* TASK TO CARRY OUT *
From the entries below, return exactly the lines beginning at the one that contains "-- ==== Sys2Proof/Laws/State.lean" and ending at the one that contains "simp [Vector.look, Vector.each]", both of them included, and only those lines.

* EXERCISE MATERIAL *
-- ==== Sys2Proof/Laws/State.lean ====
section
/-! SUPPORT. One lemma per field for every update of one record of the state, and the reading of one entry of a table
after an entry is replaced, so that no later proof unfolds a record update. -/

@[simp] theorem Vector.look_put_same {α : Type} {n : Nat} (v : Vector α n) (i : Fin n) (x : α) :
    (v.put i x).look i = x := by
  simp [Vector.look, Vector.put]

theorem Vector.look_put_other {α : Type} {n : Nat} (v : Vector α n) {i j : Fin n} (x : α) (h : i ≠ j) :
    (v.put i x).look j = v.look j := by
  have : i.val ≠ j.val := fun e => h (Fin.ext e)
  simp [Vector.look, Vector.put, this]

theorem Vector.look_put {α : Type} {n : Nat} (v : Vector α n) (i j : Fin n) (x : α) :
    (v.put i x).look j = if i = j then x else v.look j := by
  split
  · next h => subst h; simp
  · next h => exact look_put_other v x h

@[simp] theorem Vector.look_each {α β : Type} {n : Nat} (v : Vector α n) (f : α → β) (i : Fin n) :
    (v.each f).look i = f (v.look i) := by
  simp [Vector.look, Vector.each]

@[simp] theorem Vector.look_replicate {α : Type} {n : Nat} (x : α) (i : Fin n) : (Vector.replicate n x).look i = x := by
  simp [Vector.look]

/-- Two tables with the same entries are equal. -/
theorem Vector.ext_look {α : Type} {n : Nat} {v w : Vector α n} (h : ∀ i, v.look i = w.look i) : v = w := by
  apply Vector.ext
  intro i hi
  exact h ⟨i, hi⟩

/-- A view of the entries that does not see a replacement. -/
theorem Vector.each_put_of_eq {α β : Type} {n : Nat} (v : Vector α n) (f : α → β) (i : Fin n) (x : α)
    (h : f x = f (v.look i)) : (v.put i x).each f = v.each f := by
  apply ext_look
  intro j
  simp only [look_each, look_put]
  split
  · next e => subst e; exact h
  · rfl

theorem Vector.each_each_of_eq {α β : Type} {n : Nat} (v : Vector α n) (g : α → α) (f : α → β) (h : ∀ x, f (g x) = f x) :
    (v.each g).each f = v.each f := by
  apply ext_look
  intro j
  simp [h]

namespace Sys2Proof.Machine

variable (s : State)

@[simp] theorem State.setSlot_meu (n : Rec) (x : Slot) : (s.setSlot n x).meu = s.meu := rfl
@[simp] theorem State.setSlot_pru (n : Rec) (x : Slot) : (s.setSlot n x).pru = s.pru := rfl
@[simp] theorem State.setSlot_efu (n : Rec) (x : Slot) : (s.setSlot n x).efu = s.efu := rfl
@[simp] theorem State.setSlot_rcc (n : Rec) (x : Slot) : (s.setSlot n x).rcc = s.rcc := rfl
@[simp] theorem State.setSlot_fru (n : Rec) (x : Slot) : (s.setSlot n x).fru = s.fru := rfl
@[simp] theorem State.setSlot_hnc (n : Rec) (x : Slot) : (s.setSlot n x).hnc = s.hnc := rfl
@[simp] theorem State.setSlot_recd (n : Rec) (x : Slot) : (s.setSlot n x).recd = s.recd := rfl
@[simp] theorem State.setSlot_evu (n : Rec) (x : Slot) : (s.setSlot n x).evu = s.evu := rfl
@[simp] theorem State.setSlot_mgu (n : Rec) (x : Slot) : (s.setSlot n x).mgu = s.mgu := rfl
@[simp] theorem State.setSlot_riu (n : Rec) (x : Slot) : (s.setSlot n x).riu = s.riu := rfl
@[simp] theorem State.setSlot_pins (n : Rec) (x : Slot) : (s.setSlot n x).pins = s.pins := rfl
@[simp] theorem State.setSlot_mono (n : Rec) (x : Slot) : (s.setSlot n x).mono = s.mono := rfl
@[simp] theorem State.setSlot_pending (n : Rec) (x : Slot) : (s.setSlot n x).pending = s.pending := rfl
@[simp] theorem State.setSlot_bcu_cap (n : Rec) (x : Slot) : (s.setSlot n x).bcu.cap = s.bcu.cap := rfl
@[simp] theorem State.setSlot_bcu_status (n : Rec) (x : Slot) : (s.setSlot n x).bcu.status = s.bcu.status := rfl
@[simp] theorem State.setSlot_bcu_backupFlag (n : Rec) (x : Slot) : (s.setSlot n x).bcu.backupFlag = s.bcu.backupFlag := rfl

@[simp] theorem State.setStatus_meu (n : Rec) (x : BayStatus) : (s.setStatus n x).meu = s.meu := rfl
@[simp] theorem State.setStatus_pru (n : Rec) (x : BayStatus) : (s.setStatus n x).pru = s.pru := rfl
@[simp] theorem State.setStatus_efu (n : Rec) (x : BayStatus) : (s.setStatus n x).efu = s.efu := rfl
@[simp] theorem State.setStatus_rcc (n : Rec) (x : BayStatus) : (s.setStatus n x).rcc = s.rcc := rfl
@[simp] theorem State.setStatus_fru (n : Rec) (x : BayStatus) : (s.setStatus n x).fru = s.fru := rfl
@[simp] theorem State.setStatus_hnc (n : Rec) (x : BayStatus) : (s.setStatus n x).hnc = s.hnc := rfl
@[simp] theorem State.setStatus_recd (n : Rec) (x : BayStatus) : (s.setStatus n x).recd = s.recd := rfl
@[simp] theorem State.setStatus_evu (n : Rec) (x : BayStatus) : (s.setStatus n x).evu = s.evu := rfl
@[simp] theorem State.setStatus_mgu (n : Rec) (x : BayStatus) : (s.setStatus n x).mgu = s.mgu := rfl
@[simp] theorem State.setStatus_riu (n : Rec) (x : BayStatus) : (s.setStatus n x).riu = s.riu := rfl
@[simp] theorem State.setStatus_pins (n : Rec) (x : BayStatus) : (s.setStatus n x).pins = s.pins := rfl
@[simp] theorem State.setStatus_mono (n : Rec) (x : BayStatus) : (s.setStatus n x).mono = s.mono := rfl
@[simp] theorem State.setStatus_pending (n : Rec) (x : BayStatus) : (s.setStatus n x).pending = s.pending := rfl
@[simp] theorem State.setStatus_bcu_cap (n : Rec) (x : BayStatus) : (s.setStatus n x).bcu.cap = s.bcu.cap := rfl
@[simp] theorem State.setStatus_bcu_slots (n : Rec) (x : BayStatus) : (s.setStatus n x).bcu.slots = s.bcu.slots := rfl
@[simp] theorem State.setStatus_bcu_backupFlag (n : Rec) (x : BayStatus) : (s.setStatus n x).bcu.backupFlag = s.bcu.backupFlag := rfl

--

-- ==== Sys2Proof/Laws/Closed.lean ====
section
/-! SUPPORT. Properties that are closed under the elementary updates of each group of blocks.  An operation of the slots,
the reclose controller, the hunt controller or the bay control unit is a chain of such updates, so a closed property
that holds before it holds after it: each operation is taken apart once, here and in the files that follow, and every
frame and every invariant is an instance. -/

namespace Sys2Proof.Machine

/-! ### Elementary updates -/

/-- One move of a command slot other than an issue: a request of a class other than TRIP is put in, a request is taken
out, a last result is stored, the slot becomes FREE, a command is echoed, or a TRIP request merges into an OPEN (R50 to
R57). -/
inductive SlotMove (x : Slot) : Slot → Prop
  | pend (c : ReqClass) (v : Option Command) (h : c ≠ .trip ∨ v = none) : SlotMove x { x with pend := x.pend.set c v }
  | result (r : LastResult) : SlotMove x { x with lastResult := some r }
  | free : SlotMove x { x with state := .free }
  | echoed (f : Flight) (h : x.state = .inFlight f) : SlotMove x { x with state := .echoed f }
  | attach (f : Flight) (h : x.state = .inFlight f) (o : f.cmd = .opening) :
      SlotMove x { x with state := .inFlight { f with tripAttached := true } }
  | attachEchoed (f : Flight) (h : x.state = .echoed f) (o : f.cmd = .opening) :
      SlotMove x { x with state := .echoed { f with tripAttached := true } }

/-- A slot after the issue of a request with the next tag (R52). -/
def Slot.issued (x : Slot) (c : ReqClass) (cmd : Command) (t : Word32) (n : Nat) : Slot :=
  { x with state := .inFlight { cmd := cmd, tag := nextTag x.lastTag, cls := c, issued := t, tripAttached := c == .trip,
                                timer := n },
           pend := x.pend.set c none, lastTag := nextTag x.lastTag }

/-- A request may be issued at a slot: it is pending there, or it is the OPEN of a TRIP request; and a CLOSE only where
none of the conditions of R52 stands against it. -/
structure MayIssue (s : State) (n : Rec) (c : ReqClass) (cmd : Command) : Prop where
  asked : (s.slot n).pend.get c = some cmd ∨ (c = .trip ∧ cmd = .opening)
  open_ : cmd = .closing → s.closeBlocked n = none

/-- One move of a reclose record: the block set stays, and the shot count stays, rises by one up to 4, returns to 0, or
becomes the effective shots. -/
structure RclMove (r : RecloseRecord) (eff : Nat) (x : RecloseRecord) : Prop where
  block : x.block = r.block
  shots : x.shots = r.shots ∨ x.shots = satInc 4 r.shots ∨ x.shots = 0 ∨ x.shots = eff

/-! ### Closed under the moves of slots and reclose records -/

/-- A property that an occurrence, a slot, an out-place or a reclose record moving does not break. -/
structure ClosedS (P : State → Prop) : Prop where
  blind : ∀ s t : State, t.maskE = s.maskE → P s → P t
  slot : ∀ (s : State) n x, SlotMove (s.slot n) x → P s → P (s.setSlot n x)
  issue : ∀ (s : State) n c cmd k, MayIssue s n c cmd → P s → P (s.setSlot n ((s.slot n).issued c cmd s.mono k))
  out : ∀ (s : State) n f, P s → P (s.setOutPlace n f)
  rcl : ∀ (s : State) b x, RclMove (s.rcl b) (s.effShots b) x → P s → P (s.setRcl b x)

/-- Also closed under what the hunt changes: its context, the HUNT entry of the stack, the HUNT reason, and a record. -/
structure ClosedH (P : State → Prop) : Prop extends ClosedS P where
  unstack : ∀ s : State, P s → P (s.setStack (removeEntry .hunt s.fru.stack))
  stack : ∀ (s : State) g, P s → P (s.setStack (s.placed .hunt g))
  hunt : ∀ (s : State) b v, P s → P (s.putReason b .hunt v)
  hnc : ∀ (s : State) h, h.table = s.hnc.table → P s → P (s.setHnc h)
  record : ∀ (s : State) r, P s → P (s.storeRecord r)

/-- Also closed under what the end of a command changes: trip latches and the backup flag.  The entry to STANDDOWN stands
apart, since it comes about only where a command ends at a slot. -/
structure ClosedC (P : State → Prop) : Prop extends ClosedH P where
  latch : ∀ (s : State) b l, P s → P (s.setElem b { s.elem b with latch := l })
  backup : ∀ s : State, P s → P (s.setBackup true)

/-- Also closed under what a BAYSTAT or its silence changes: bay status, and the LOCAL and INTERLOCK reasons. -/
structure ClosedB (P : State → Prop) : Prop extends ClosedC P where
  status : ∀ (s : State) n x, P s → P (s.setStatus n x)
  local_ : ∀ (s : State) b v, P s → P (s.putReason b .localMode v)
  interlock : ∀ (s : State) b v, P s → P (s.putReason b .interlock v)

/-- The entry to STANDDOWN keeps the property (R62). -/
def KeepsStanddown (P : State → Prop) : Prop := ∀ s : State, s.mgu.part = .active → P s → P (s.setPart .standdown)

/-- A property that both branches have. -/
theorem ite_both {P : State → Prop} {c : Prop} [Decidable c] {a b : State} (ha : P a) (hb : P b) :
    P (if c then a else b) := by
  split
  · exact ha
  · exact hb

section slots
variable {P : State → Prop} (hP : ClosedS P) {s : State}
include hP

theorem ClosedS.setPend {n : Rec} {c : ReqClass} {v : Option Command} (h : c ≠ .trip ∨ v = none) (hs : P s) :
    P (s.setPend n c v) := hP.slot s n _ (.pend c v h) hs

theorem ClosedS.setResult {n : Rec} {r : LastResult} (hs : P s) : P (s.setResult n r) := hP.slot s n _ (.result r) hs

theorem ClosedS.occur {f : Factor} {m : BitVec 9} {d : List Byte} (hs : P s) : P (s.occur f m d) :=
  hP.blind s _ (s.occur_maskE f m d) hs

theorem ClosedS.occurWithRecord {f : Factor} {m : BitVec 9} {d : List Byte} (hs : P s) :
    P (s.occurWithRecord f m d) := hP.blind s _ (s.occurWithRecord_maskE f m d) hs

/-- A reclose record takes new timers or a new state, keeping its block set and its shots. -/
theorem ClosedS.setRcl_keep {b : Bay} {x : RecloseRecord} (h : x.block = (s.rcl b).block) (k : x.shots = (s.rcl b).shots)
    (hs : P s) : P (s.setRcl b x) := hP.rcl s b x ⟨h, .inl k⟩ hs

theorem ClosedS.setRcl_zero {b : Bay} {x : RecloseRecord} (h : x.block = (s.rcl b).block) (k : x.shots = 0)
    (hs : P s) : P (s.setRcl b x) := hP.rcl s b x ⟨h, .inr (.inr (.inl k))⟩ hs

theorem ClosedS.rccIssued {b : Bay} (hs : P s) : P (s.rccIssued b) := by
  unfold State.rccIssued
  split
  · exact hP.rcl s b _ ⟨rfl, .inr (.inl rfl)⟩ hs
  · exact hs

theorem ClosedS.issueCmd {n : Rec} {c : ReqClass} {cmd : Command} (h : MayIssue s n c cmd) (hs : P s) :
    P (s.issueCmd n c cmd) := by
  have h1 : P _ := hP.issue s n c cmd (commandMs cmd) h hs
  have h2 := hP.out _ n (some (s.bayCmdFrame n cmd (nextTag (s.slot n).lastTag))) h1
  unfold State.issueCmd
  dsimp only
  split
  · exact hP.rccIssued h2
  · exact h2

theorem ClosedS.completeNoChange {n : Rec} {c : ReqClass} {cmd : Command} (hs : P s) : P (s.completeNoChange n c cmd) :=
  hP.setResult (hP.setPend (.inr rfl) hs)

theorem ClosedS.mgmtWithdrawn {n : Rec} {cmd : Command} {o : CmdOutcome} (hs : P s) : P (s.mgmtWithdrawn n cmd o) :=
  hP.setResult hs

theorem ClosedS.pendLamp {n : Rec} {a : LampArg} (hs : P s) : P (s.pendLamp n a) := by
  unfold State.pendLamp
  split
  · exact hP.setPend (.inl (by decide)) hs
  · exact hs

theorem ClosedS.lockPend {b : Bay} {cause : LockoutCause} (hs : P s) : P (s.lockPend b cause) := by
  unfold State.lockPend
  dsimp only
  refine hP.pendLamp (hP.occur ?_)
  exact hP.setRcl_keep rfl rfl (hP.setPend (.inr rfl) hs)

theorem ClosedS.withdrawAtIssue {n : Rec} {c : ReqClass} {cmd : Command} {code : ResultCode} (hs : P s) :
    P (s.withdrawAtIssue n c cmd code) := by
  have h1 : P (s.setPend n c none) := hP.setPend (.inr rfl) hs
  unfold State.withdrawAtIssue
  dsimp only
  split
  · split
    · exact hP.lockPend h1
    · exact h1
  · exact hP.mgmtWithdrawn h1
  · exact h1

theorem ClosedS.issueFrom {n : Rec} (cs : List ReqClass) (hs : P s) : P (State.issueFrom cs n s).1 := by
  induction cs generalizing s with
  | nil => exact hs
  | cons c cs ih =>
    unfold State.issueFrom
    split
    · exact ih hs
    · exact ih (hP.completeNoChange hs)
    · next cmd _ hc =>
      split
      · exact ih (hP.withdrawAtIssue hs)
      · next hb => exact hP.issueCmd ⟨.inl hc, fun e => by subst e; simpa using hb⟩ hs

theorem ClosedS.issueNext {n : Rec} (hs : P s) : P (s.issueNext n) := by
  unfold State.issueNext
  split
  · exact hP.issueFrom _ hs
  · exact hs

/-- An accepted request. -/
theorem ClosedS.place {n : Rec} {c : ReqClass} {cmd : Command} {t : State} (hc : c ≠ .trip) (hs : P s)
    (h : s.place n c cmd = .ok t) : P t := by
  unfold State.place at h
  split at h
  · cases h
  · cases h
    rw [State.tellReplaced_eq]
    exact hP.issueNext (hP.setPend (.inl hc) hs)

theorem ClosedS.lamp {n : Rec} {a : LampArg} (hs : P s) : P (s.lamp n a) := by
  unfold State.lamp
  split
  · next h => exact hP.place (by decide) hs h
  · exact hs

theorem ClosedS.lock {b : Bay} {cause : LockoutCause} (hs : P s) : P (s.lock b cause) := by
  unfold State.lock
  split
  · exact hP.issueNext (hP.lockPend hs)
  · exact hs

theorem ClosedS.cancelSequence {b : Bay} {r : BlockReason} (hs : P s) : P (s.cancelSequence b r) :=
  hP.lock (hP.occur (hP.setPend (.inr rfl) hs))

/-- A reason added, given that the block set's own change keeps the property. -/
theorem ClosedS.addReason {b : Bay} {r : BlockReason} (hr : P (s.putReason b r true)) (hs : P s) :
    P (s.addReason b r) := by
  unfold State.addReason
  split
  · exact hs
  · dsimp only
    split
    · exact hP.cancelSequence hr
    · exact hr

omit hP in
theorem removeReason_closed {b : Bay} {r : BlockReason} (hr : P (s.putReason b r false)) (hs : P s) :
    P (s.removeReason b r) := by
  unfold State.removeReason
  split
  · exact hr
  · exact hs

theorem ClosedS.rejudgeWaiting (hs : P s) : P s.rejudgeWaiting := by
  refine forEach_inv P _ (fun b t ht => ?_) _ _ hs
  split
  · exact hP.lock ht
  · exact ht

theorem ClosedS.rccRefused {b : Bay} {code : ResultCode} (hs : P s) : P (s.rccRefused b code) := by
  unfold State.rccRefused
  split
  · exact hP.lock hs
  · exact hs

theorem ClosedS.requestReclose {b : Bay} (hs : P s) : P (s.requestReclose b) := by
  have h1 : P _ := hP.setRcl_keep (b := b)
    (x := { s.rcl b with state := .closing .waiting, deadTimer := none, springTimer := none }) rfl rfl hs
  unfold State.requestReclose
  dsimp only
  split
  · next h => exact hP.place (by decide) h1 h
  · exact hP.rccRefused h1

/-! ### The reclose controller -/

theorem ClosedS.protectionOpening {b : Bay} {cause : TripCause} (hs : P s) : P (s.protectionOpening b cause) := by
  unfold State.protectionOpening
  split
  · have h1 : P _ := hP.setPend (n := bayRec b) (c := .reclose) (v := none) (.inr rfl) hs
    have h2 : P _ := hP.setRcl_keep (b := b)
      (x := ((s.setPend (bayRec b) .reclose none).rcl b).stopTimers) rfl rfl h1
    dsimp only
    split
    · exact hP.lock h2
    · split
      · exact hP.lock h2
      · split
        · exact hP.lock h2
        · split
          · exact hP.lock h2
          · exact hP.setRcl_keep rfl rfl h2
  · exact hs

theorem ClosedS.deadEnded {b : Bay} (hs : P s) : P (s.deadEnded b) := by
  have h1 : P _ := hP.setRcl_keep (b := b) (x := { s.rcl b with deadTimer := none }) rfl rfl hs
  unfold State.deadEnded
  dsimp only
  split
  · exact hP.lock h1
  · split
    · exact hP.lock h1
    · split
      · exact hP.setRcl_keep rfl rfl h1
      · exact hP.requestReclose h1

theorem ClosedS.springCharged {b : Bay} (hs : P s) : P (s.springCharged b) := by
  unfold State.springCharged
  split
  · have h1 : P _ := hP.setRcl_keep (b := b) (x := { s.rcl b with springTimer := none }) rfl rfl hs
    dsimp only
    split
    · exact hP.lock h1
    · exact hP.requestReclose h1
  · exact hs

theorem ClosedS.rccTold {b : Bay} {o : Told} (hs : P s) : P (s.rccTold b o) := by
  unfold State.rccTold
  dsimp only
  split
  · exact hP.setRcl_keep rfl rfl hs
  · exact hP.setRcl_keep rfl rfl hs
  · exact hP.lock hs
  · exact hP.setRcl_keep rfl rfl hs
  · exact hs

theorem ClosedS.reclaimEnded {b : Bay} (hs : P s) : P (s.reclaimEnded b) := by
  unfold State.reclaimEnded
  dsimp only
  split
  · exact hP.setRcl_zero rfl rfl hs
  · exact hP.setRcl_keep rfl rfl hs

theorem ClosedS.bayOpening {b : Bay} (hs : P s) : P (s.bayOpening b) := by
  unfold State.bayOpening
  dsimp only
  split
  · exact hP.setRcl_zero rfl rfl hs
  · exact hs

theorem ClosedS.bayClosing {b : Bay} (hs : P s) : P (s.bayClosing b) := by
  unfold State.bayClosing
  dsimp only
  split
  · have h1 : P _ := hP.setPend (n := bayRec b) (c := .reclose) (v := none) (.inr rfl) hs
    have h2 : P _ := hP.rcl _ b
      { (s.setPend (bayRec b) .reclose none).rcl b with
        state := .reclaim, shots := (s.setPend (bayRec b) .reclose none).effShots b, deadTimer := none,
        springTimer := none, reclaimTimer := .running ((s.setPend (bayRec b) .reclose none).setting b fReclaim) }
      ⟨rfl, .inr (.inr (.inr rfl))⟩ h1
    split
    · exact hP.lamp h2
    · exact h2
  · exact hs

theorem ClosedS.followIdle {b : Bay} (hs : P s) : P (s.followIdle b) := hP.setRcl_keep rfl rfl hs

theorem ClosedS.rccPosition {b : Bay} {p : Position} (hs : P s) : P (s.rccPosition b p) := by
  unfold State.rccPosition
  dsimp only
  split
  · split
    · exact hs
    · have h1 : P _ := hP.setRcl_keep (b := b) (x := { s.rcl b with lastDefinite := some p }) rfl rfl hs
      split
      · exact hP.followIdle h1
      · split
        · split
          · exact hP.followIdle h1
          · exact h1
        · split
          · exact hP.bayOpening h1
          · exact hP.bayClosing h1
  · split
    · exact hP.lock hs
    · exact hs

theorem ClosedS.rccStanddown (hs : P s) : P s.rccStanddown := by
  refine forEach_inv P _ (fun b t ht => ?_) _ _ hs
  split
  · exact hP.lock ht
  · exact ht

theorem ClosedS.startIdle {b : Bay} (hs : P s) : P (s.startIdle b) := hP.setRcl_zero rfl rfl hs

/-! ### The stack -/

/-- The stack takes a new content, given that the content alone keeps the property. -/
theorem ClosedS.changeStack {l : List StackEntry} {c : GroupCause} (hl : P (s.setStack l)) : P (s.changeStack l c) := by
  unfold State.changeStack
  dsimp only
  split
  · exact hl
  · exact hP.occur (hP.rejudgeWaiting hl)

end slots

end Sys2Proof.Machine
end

* YOUR SOLUTION *
-- ==== Sys2Proof/Laws/State.lean ====
section
/-! SUPPORT. One lemma per field for every update of one record of the state, and the reading of one entry of a table
after an entry is replaced, so that no later proof unfolds a record update. -/

@[simp] theorem Vector.look_put_same {α : Type} {n : Nat} (v : Vector α n) (i : Fin n) (x : α) :
    (v.put i x).look i = x := by
  simp [Vector.look, Vector.put]

theorem Vector.look_put_other {α : Type} {n : Nat} (v : Vector α n) {i j : Fin n} (x : α) (h : i ≠ j) :
    (v.put i x).look j = v.look j := by
  have : i.val ≠ j.val := fun e => h (Fin.ext e)
  simp [Vector.look, Vector.put, this]

theorem Vector.look_put {α : Type} {n : Nat} (v : Vector α n) (i j : Fin n) (x : α) :
    (v.put i x).look j = if i = j then x else v.look j := by
  split
  · next h => subst h; simp
  · next h => exact look_put_other v x h

@[simp] theorem Vector.look_each {α β : Type} {n : Nat} (v : Vector α n) (f : α → β) (i : Fin n) :
    (v.each f).look i = f (v.look i) := by
  simp [Vector.look, Vector.each]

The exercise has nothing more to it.